[Data for this task — start]

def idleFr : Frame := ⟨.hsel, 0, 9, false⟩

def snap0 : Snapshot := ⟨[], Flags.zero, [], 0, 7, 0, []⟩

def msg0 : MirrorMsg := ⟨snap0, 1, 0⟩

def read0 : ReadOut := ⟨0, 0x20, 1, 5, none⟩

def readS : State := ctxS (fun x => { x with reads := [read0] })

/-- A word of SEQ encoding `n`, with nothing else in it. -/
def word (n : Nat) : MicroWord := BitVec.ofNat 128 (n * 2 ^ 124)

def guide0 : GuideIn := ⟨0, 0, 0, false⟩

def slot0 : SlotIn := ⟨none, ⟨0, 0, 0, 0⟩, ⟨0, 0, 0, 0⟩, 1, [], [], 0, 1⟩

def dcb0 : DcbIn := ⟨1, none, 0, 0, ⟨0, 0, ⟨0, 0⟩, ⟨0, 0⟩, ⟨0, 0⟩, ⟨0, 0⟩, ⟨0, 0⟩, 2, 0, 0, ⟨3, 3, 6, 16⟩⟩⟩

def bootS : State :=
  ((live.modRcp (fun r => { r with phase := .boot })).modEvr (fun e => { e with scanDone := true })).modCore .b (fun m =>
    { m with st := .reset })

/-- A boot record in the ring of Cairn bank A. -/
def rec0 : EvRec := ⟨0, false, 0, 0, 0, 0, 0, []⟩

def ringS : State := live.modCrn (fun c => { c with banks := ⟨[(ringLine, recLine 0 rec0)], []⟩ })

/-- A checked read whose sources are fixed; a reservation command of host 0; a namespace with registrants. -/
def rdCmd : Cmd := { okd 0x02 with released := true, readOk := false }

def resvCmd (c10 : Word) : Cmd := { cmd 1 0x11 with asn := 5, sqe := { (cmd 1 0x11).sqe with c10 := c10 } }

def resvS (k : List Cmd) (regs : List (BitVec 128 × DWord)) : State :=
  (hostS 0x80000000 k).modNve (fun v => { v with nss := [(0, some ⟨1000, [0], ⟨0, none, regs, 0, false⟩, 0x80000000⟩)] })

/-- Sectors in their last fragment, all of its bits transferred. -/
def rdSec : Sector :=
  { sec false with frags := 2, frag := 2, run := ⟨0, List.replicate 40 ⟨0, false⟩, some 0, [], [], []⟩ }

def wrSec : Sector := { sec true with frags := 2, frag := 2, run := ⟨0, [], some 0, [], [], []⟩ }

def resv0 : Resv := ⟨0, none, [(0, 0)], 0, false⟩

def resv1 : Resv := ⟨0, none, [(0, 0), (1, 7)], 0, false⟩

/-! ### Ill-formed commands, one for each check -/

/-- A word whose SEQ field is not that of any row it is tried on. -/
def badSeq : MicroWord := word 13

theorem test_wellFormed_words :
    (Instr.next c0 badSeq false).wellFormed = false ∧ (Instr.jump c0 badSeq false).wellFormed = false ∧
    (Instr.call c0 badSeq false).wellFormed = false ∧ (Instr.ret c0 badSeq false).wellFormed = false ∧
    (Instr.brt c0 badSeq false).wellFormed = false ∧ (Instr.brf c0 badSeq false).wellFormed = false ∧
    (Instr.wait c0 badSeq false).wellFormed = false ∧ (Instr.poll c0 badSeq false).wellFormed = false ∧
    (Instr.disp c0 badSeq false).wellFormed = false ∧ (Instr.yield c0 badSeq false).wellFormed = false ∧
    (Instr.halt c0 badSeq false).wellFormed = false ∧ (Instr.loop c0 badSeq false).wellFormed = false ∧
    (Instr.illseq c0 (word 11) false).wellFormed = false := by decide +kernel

[Data for this task — finish]
[Data for this task — start]

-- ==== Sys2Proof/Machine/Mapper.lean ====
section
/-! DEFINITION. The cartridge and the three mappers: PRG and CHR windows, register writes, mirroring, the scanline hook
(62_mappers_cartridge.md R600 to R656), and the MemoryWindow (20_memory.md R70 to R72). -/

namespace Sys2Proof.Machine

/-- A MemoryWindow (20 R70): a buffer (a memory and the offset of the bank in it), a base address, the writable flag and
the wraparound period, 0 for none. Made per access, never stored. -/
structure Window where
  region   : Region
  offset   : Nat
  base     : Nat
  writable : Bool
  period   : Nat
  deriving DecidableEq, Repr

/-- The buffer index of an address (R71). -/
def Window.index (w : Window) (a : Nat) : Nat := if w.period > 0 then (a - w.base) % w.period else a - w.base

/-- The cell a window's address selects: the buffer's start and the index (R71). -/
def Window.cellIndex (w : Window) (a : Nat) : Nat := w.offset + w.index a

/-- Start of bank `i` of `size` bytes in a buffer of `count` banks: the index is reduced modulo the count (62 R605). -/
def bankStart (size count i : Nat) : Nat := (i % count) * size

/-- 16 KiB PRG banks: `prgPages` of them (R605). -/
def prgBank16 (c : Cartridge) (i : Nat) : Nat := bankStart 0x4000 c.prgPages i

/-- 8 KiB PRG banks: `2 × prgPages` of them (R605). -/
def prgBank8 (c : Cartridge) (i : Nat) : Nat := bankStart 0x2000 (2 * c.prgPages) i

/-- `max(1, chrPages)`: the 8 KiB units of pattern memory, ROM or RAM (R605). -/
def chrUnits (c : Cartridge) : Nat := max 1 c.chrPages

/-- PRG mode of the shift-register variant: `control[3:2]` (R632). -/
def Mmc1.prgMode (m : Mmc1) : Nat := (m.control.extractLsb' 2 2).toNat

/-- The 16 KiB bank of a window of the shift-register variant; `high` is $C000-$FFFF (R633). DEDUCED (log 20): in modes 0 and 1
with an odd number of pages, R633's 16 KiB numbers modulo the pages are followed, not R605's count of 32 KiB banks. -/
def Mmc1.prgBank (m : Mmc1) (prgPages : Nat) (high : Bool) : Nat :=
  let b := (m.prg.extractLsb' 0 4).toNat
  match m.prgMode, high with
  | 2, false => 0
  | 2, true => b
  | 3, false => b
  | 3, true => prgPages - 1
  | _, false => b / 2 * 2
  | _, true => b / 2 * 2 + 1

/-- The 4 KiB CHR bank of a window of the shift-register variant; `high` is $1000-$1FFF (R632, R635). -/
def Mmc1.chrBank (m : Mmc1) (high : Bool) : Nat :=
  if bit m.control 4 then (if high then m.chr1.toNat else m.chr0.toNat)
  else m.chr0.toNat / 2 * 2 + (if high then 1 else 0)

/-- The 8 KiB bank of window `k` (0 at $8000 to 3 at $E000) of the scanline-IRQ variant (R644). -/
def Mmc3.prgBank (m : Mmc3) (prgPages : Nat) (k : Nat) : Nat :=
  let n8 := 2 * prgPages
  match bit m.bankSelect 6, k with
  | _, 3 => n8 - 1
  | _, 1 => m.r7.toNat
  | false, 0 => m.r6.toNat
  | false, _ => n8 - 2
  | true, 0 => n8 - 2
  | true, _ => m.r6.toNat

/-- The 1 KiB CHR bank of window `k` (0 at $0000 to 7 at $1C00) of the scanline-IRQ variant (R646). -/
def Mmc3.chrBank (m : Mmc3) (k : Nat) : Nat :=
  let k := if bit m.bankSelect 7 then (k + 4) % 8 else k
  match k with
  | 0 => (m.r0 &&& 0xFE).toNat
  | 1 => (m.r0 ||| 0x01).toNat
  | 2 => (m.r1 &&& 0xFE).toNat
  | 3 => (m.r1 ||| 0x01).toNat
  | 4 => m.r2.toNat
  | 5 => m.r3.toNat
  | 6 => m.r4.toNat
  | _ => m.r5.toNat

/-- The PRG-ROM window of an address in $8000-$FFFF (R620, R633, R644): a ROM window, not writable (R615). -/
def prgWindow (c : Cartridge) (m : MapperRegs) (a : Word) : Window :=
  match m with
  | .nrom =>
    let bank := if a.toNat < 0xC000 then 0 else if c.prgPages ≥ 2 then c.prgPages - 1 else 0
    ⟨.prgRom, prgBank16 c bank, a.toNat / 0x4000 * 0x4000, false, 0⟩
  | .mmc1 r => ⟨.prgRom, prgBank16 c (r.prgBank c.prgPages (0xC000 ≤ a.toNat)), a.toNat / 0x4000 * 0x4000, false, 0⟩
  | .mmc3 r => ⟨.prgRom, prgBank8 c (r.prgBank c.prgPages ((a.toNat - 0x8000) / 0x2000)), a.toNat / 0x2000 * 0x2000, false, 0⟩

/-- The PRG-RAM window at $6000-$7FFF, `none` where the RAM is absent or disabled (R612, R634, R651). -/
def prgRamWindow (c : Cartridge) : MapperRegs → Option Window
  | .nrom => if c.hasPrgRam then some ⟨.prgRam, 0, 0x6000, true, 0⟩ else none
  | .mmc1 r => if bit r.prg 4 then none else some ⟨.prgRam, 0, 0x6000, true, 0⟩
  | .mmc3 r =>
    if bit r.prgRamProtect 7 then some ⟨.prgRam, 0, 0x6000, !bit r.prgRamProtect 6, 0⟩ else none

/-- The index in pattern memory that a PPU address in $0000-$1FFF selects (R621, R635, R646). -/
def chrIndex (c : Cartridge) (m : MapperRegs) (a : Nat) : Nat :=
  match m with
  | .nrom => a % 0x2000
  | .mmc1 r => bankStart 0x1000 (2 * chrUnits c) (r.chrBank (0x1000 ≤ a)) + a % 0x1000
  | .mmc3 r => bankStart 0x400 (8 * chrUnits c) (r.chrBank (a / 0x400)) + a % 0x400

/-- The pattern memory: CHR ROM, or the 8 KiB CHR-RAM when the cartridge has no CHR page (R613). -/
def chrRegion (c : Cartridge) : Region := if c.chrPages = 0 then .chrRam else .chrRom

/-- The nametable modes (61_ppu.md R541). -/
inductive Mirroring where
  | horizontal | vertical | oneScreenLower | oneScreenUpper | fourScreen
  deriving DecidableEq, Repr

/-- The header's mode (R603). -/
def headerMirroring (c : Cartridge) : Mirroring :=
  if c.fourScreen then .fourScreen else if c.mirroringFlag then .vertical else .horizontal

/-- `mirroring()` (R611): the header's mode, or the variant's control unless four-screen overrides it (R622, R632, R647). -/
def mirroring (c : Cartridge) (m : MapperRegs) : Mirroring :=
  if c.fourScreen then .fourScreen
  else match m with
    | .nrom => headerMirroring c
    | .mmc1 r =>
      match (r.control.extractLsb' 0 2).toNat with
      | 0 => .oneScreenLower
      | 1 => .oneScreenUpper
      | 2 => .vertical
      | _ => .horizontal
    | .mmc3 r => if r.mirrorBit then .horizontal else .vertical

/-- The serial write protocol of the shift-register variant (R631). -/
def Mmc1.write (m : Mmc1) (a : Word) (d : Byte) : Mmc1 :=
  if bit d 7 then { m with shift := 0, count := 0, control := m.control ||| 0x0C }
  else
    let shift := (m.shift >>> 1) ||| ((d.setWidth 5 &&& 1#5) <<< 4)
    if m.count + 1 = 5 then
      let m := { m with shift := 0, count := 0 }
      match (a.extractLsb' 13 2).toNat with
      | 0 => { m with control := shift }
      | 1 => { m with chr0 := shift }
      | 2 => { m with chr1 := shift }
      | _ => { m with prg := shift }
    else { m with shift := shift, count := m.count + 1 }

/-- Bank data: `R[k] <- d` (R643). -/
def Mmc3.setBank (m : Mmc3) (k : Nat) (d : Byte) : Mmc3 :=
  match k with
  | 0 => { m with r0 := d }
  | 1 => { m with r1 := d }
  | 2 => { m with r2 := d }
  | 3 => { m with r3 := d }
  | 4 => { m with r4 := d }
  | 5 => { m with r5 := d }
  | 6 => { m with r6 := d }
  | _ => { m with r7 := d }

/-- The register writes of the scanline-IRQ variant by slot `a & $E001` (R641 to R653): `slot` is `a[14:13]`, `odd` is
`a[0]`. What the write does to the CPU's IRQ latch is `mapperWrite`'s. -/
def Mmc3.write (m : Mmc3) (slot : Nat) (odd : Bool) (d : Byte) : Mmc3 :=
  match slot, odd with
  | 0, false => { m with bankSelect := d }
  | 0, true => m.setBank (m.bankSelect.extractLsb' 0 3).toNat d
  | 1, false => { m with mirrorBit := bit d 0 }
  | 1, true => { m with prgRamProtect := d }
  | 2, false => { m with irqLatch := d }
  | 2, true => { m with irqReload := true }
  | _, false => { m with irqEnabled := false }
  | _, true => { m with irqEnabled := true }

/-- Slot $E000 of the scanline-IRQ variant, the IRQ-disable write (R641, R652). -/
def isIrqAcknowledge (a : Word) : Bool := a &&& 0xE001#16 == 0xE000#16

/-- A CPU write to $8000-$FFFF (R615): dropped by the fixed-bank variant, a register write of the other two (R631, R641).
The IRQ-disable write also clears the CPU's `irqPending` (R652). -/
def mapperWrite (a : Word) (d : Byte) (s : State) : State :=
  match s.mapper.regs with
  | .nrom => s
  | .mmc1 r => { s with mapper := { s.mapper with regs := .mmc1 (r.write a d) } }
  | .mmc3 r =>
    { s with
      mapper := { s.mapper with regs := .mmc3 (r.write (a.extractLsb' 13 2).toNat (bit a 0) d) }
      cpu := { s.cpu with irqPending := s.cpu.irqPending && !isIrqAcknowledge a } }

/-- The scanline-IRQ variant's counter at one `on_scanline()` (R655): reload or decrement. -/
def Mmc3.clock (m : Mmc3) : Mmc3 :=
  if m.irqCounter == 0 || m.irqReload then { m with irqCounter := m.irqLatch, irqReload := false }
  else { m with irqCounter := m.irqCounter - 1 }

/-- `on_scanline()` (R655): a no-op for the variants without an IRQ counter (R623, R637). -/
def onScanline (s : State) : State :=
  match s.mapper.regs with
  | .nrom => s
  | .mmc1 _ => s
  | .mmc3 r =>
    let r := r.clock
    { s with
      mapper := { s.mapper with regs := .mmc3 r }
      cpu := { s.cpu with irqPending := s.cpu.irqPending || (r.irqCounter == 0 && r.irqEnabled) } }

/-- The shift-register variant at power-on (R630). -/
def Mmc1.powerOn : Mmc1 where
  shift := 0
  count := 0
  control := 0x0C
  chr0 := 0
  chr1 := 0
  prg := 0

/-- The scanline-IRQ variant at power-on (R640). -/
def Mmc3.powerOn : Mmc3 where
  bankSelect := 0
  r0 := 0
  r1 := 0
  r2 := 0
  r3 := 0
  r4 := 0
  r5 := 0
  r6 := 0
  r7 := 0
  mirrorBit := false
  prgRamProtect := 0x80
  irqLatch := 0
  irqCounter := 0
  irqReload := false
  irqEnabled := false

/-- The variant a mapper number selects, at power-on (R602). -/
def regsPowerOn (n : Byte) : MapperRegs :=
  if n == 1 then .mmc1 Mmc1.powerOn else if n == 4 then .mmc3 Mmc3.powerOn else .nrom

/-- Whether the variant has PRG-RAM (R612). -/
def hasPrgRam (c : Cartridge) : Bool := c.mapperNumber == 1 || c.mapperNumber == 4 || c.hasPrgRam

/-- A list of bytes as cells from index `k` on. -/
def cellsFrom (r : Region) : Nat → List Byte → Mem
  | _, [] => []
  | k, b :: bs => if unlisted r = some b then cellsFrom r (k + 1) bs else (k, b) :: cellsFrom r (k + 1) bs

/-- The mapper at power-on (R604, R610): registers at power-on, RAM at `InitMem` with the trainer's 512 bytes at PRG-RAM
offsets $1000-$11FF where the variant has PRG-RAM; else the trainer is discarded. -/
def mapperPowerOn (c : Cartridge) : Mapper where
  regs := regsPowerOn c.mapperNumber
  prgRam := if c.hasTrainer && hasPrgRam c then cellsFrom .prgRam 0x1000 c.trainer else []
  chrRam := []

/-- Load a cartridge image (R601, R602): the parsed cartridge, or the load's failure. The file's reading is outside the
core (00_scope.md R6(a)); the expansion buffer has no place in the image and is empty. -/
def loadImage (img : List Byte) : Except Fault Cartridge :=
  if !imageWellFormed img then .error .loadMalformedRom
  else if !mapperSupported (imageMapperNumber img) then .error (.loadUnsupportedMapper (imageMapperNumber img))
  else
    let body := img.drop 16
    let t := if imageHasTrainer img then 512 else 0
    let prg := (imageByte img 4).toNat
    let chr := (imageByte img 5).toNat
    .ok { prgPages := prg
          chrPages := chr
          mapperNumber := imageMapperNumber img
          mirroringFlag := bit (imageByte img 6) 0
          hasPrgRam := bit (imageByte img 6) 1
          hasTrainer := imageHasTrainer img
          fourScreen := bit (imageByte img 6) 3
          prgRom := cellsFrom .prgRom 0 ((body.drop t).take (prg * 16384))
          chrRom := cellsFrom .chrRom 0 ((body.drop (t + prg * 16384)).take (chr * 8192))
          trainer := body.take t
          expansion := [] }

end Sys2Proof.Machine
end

[Data for this task — finish]
[Data for this task — start]

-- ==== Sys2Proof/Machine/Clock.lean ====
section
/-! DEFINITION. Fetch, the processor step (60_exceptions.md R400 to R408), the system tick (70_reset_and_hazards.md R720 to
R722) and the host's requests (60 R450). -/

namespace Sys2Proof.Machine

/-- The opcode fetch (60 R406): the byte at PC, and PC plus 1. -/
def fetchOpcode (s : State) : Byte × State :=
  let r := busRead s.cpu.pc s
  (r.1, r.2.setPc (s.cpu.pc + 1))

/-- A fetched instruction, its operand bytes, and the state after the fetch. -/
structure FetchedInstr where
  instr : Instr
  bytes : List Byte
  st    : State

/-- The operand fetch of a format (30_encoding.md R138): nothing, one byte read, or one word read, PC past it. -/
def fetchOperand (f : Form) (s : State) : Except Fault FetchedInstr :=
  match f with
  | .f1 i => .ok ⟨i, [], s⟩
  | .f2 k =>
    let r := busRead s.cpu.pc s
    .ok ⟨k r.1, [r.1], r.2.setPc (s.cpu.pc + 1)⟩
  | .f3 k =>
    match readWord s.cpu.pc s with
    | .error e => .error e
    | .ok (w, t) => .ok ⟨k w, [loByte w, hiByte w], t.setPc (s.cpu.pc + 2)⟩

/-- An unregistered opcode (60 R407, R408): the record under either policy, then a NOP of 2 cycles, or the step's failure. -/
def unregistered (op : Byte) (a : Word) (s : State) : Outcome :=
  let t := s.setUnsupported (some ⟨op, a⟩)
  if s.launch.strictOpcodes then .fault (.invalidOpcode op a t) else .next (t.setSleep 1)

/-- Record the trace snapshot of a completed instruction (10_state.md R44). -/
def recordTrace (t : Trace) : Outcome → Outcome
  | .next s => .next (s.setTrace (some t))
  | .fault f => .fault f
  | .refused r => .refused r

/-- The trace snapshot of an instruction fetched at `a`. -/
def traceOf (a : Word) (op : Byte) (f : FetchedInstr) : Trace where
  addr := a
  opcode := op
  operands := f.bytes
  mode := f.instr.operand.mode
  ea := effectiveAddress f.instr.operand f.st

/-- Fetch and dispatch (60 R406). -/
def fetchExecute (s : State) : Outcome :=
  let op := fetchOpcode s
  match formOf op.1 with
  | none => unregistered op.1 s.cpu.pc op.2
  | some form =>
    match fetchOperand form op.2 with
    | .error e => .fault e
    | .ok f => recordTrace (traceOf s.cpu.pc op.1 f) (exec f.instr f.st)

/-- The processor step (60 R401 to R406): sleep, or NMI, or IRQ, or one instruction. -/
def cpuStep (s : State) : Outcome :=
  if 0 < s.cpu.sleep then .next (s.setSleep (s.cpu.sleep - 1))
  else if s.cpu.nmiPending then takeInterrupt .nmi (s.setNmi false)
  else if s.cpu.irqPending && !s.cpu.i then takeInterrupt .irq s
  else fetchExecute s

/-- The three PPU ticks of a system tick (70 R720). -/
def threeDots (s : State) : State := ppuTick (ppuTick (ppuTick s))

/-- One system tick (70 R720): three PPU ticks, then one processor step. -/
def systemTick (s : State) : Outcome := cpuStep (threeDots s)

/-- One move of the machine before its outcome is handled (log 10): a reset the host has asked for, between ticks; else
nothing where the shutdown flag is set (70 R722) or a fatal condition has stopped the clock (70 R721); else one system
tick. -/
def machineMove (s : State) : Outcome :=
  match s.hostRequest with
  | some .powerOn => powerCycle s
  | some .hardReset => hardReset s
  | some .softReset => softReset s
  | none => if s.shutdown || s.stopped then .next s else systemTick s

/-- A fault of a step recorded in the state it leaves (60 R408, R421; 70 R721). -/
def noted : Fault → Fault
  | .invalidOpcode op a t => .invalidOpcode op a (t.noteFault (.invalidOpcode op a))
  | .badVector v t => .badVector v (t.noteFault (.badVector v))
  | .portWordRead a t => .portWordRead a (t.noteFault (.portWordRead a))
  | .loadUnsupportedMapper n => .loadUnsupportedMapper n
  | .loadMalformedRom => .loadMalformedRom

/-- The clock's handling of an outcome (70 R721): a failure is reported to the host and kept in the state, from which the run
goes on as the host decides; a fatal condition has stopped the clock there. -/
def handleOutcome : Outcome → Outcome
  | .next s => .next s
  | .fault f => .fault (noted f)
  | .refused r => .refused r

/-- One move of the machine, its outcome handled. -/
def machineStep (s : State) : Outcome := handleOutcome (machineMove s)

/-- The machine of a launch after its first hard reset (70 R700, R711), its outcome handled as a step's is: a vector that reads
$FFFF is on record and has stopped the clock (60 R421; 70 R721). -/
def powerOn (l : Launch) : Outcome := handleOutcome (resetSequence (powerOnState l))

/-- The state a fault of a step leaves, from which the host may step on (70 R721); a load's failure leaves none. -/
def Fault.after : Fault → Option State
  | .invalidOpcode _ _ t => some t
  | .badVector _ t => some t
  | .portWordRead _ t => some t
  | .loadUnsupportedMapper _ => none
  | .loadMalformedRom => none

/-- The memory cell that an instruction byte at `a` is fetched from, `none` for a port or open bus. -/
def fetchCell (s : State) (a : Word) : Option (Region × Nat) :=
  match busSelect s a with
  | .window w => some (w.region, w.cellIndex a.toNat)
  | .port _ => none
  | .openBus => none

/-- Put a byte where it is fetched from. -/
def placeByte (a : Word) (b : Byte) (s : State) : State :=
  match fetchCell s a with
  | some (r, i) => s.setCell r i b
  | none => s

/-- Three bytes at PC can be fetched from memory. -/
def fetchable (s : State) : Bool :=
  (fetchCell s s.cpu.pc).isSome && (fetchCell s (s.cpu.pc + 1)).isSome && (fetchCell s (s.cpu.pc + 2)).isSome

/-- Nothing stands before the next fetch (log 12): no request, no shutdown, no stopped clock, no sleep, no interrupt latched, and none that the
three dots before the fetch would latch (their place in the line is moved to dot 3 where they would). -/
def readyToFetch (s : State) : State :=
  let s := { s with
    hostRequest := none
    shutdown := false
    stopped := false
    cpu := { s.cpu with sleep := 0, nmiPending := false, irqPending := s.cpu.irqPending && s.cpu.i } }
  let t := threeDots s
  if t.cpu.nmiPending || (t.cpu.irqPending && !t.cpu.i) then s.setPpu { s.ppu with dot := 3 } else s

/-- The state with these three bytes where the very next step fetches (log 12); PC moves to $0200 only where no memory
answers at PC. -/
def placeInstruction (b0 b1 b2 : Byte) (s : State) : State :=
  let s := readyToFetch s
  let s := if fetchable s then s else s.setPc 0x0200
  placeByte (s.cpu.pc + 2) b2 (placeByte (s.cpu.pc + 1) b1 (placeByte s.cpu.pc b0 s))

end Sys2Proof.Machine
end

[Data for this task — finish]

Task directions: Every line in the data above that contains the word "leaves" should be copied.

Finished task:
/-- A fault of a step recorded in the state it leaves (60 R408, R421; 70 R721). -/
/-- The state a fault of a step leaves, from which the host may step on (70 R721); a load's failure leaves none. -/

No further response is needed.